Table of Positive Solutions
Starting at $x_0=1$: $$ \begin{array}{c|c} k&\lim\limits_{n\to\infty}x_n\\\hline 0&1.1655611852072113068\\ 1&4.6042167772005765146\\ 2&7.7898837511445727737\\ 3&10.949943648541159333\\ 4&14.101725133565873243\\ 5&17.249781834607895990\\ 6&20.395842357309167481\\ 7&23.540708292305150112\\ 8&26.684802490925067321\\ 9&29.828369213095504277 \end{array} $$
DLMF function
Here is a closed form using “zeros of the Bessel function derivative” from DLMF defined by:
$$\frac{d\text J_n(x)}{dx}=\text J’_n(x)=\text J_{n-1}(x)-\frac{n\text J_n(x)}{x} =\frac{\text J_{n-1}(x)-\text J_{n+1}(x)}2=0\iff x\text J_{n-1}(x)=n\text J_n(x)\iff \text J_{n-1}(x)=\text J_{n+1}(x)\implies x=\text j’_{v,m}$$
where there appears the Bessel J function. Set $v=\frac12$:
$$\text J’_\frac12(x)=\frac{2x\cos(x)-\sin(x)}{\sqrt{2\pi}x^\frac32}=0\iff 2x\cos(x)=\sin(x)\iff \boxed{\tan(x)=2x\implies x=\text j’_{\frac12,m\in\Bbb N}}$$
where $m$ is the $m$th zero. This function is implemented in the DLMF, from the National Institute of Standards and Technology, so it may be a standard function. Please correct me and give me feedback.
Series solution
All solutions, except the $-1$st and $0$th solution $x=\pm 1.164\dots$, are:
$$\boxed{\tan(x)=2x\implies x_k= \left(k+\frac12\right)\pi-\sum_{m=1}^\infty\sum_{n=0}^m\frac{S_m^{(n)}\Gamma(n+m-1)(-1)^ni^{m+n}2^{m-1}}{\left((2k+1)\pi-i\right)^{n+m-1} m!\Gamma(m)}}$$
where $S_n^{(m)}$ is Stirling S1. Compare the first and second series to the actual roots. The series is from:
Let $y=\frac{\pi}{2}-x$, to solve the complementary angle.

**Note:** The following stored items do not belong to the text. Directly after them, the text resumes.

/-- One FORM 0 entry of WRITE_REG (R385): address, value, mask. -/
structure RegEntry where
  addr : Nat
  val  : Word
  mask : Word
  deriving DecidableEq, Repr

/-- One FORM 1 entry of WRITE_REG (R385): an address of the DMA descriptor window and an 8-byte value. -/
structure WinEntry where
  addr : Nat
  val  : Nat
  deriving DecidableEq, Repr

/-- What a bridge peer declares at training and in BR_HELLO (R233, R434): its GLB_ID, its PAIR_ID (`none` where it runs the built-in
default, which has none), and the shared bridge settings of its maquette. -/
structure BridgePeer where
  glbId  : Word
  pairId : Option Nat
  settings : Word
  deriving DecidableEq, Repr

/-- A point in device time: seconds and nanoseconds. -/
structure TimeStamp where
  sec : Nat
  ns  : Nat
  deriving DecidableEq, Repr

/-- A datagram on a host Ethernet port (R371): port, IP version, whether it is a fragment, whether its UDP checksum
holds, source address and port, destination port and payload. -/
structure Datagram where
  port    : Nat
  v6      : Bool
  frag    : Bool
  sumOk   : Bool
  src     : Nat
  sport   : Nat
  dport   : Nat
  payload : List Byte
  deriving DecidableEq, Repr

/-- A word in which a memory code finds an error while a unit reads it (R253, R260): the memory and the address as the patina log numbers
them (Table 11.7), whether it is uncorrectable, its syndrome, and where its bytes lie in what the unit reads and how they read. Where the
engine places its data is its own choice, so all of it comes with the read. -/
structure MemHit where
  unit : Nat
  addr : Nat
  ue   : Bool
  synd : Nat
  off  : Nat
  data : List Byte
  deriving DecidableEq, Repr

/-- An edge on SCN_SOS as the scan engine times it: the interval since the station's previous accepted edge in sixteenths of
a TIME clock (R161), the time φ from the edge to the reference edge in 1/64 pixel (R211), and the PIXCLK rising edges
since the previous reference edge, or since alignment (R208). -/
structure SosEdge where
  dt    : Nat
  phase : Nat
  edges : Nat
  /-- Words of the line slots read for this scan in which the memory code found an error, by beam. -/
  hits  : List (Nat × MemHit) := []
  deriving DecidableEq, Repr

/-- A band by its job, page, plane (station) and index. -/
structure BandRef where
  job   : Nat
  page  : Nat
  plane : Nat
  band  : Nat
  deriving DecidableEq, Repr

/-- What a bridge message carries, by type (Table 10.5). The spec gives the contents and no byte layout, so they stay fields. -/
inductive BrBody where
  /-- A host message relayed unchanged: its header fields and body bytes. -/
  | host (type status seq die : Nat) (body : List Byte)
  | hello (peer : BridgePeer) (gen : Nat)
  | ready (boot : Word)
  | bandReq (bands : List BandRef)
  | band (ref : BandRef) (off : Nat) (data : List Byte)
  | residency (ref : BandRef) (res : Nat)
  | rate (bytes clocks links : Nat)
  | timeMark
  | timeFollow (t1 t4 : Nat)
  | fault (plinth thermal : Bool) (drained : Bool)
  | mon (text : List Byte)
  | retire (ch region : Nat) (whole : Bool)
  /-- Per virtual channel: credits held and in the replay buffer, occupancy, returns pending (R239). -/
  | audit (books : List (Nat × Nat × Nat))
  deriving DecidableEq, Repr

/-- What an Ouvoth message carries, by type (Tables 16.1 and 16.2). Instants are ns of device time. -/
inductive OuvBody where
  | announce (role id : Nat) (glbId : Word) (floor busy state : Nat) (joinReq : Bool)
  | admission (accepted : Bool) (anchor : Nat)
  | order (id job page step pickT : Nat) (route : List (Nat × Nat × Nat))
  | orderAck (id : Nat)
  | orderRefused (id code : Nat)
  | go (id : Nat)
  | report (id state flags : Nat)
  | step (step gapT anchor : Nat)
  | stop (begun : Bool)
  | lost (id : Nat)
  deriving DecidableEq, Repr

/-- An Ouvoth frame (R360): the 16-byte header's fields and the body. -/
structure OuvFrame where
  etype : Nat := 0x88B5
  ver  : Nat
  src  : Nat
  dst  : Nat
  seq  : Nat
  hops : Nat
  body : OuvBody
  deriving DecidableEq, Repr

/-- A PTP message as it reaches a port (R355): sequence number, twoStepFlag, the timestamp it carries, correctionField and the raw
ingress stamp, all three in 2^−16 ns, its domainNumber, and its transport: 0 IEEE 802.3, 1 UDP over IPv4, 2 UDP over IPv6. -/
structure PtpIn where
  seq     : Nat
  twoStep : Bool
  stamp   : Int
  corr    : Int
  raw     : Int
  dom     : Nat := 0
  via     : Nat := 0
  deriving DecidableEq, Repr

/-- What the converters give at an evaluation tick (R321, R322, R324): ratio codes of thermistors by sensor, and the on-die sensors'
temperatures in 0.1 °C with their self-check. -/
structure ThermIn where
  codes : List (Nat × Nat)
  dies  : List (Nat × Int × Bool)
  deriving DecidableEq, Repr

/-- A device of the memories a command reads with the cell bits that have flipped in what it reads (R250, R257): unit, index of
the beat (DRAM) or word (SRAM), and the XOR with what was stored. -/
structure Upset where
  unit : Nat
  idx  : Nat
  bits : Nat
  deriving DecidableEq, Repr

$2x=\tan(x) → \frac{1}{\pi - 2y} = \tan(y)$
$$f(y) = \tan(y) - \frac{1}{\pi - 2y}$$ $$f'(y) = \sec(y)^2 - \frac{2}{(\pi-2y)^2}$$
Newton's method: $y_{i+1} = y_i - \frac{f(y_i)}{f'(y_i)}$, we got 0.5 → 0.407975 → 0.405237 → 0.405235
$$x=\frac{\pi}{2}-y ≈ 1.16556$$
If trig. functions not allowed, interpolation work very well too.
$f(\frac{\pi}{12}) = (2 - \sqrt 3) - \frac{1}{\pi-\pi/6} ≈ -0.1140227$
$f(\frac{\pi}{8}) = (\sqrt 2 - 1) - \frac{1}{\pi-\pi/4} ≈ -0.0101996$
$f(\frac{\pi}{6}) = \frac{\sqrt 3}{3}-\frac{1}{\pi-\pi/3}≈ 0.0998854$
$f(\frac{\pi}{4}) = 1 - \frac{1}{\pi-\pi/2} ≈ 0.3633802$
$\begin{matrix} f(y) & y \cr -0.1140227 & \frac{\pi}{12} \cr -0.0101996 & \frac{\pi}{8} & 0.405559 \cr +0.0998854 & \frac{\pi}{6} & 0.401350 & 0.405169 \cr +0.3633802 & \frac{\pi}{4} & 0.386855 & 0.405048 & 0.405215 \end{matrix}$
Inverse interpolation for $f(y)=0 → y ≈ 0.405215 → x ≈ 1.16558$
This transcendental equation does not have a closed-form formula and if the goal is to plot, there is no real benefit in computing those roots.
What you can do instead, is to plot the function $\tan x$, which has a well-known shape and is periodic, and find the intersections with $y=2x$ just graphically.
In any case, the roots are close to and odd multiple of $\dfrac\pi2$.